**DATA SUPPLIED**
%%

/-- A record that stalls is as R49 says. -/
theorem recordOk_stalled {r : FetchRecord} (ok : RecordOk r) :
    RecordOk { r with state := .stalled, deadline := none, stalls := bump r.stalls } := by
  obtain ⟨range, bounds, -, arrivals, -, -, kind, -⟩ := ok
  exact ⟨range, bounds, by simp, arrivals, nofun, nofun, kind, bump_le _⟩

theorem postRevive_keepsTracked (k : Slot) (r : FetchRecord) (s : State) : KeepsTracked s (postRevive k r s) := by
  unfold postRevive
  split
  · exact post_keepsTracked ..
  · exact .refl s

theorem creditRise_keepsTracked (r : FetchRecord) (landed : Nat) (s : State) : KeepsTracked s (creditRise r landed s) := by
  unfold creditRise
  split
  · exact .of_frame rfl rfl
  · exact .refl s

theorem takeArrival_tracked {advised : Prop} {s : State} (a : Arrival) (ok : Tracked advised s) :
    Tracked advised (takeArrival a s) := by
  unfold takeArrival
  split <;> [split; skip]
  · next r hr standing =>
    have credited : ∀ n, KeepsTracked s (creditRise r n (postRevive a.slot r s)) := fun n =>
      (postRevive_keepsTracked ..).trans (creditRise_keepsTracked ..)
    have slot : ∀ n, (creditRise r n (postRevive a.slot r s)).slot a.slot = some r := fun n => by
      rw [creditRise_slot, postRevive_slot, hr]
    unfold countArrival
    simp only
    split
    · exact completeFetch_tracked _ ((credited _).tracked ok) (slot _)
    · next short =>
      refine ((credited _).trans (setSlot_keepsTracked (slot _) ?_ fun lawful => ?_)).tracked ok
      · rfl
      · exact recordOk_landed lawful _ _ (by omega)
  · exact ok
  · exact ok

theorem expireDeadline_tracked {advised : Prop} {s : State} (gap : Bool) (k : Slot) (ok : Tracked advised s) :
    Tracked advised (expireDeadline gap k s) := by
  unfold expireDeadline
  split <;> [split; skip]
  · next r hr _ =>
    obtain ⟨-, ho⟩ := ok.record k r hr
    have stalled : KeepsTracked s (s.setSlot k (some { r with state := .stalled, deadline := none, stalls := bump r.stalls })) :=
      setSlot_keepsTracked hr rfl recordOk_stalled
    have counted := setWork_keepsTracked (w := { (s.session r.session).work with stalls := bump (s.session r.session).work.stalls })
      (stalled.opened ho) ho id
    exact ((stalled.trans counted).trans ((post_keepsTracked ..).trans (takeStall_keepsTracked ..))).tracked ok
  · exact ok
  · exact ok

/-! ### Consumer reads -/

/-- A read of a record raises its consumed HWM at most to its size, and only that of a MEDIA record (R82, R83). -/
theorem recordOk_consumed {r : FetchRecord} (ok : RecordOk r) (media : r.kind ≠ .other) (e : Nat) :
    RecordOk { r with consumed := min r.size (max r.consumed e) } := by
  obtain ⟨range, ⟨landed, -⟩, deadline, arrivals, pending, landing, kind, stalls⟩ := ok
  refine ⟨range, ⟨landed, Nat.min_le_left ..⟩, deadline, arrivals, pending, landing, ?_, stalls⟩
  cases hk : r.kind with
  | other => exact absurd hk media
  | media rung duration => simpa [kindOk, hk] using kind

theorem readHeld_length (q : Serial) (e : Nat) (x : Session) : (readHeld q e x).held.length ≤ x.held.length := by
  simpa using (readHeld_range q e x).length_le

%%

**PROBLEM DETAILS**
Exact copies are needed of the line with "r with consumed" and each line after it through the end of the material above.

**TASK OUTPUT**
    RecordOk { r with consumed := min r.size (max r.consumed e) } := by
  obtain ⟨range, ⟨landed, -⟩, deadline, arrivals, pending, landing, kind, stalls⟩ := ok
  refine ⟨range, ⟨landed, Nat.min_le_left ..⟩, deadline, arrivals, pending, landing, ?_, stalls⟩
  cases hk : r.kind with
  | other => exact absurd hk media
  | media rung duration => simpa [kindOk, hk] using kind

theorem readHeld_length (q : Serial) (e : Nat) (x : Session) : (readHeld q e x).held.length ≤ x.held.length := by
  simpa using (readHeld_range q e x).length_le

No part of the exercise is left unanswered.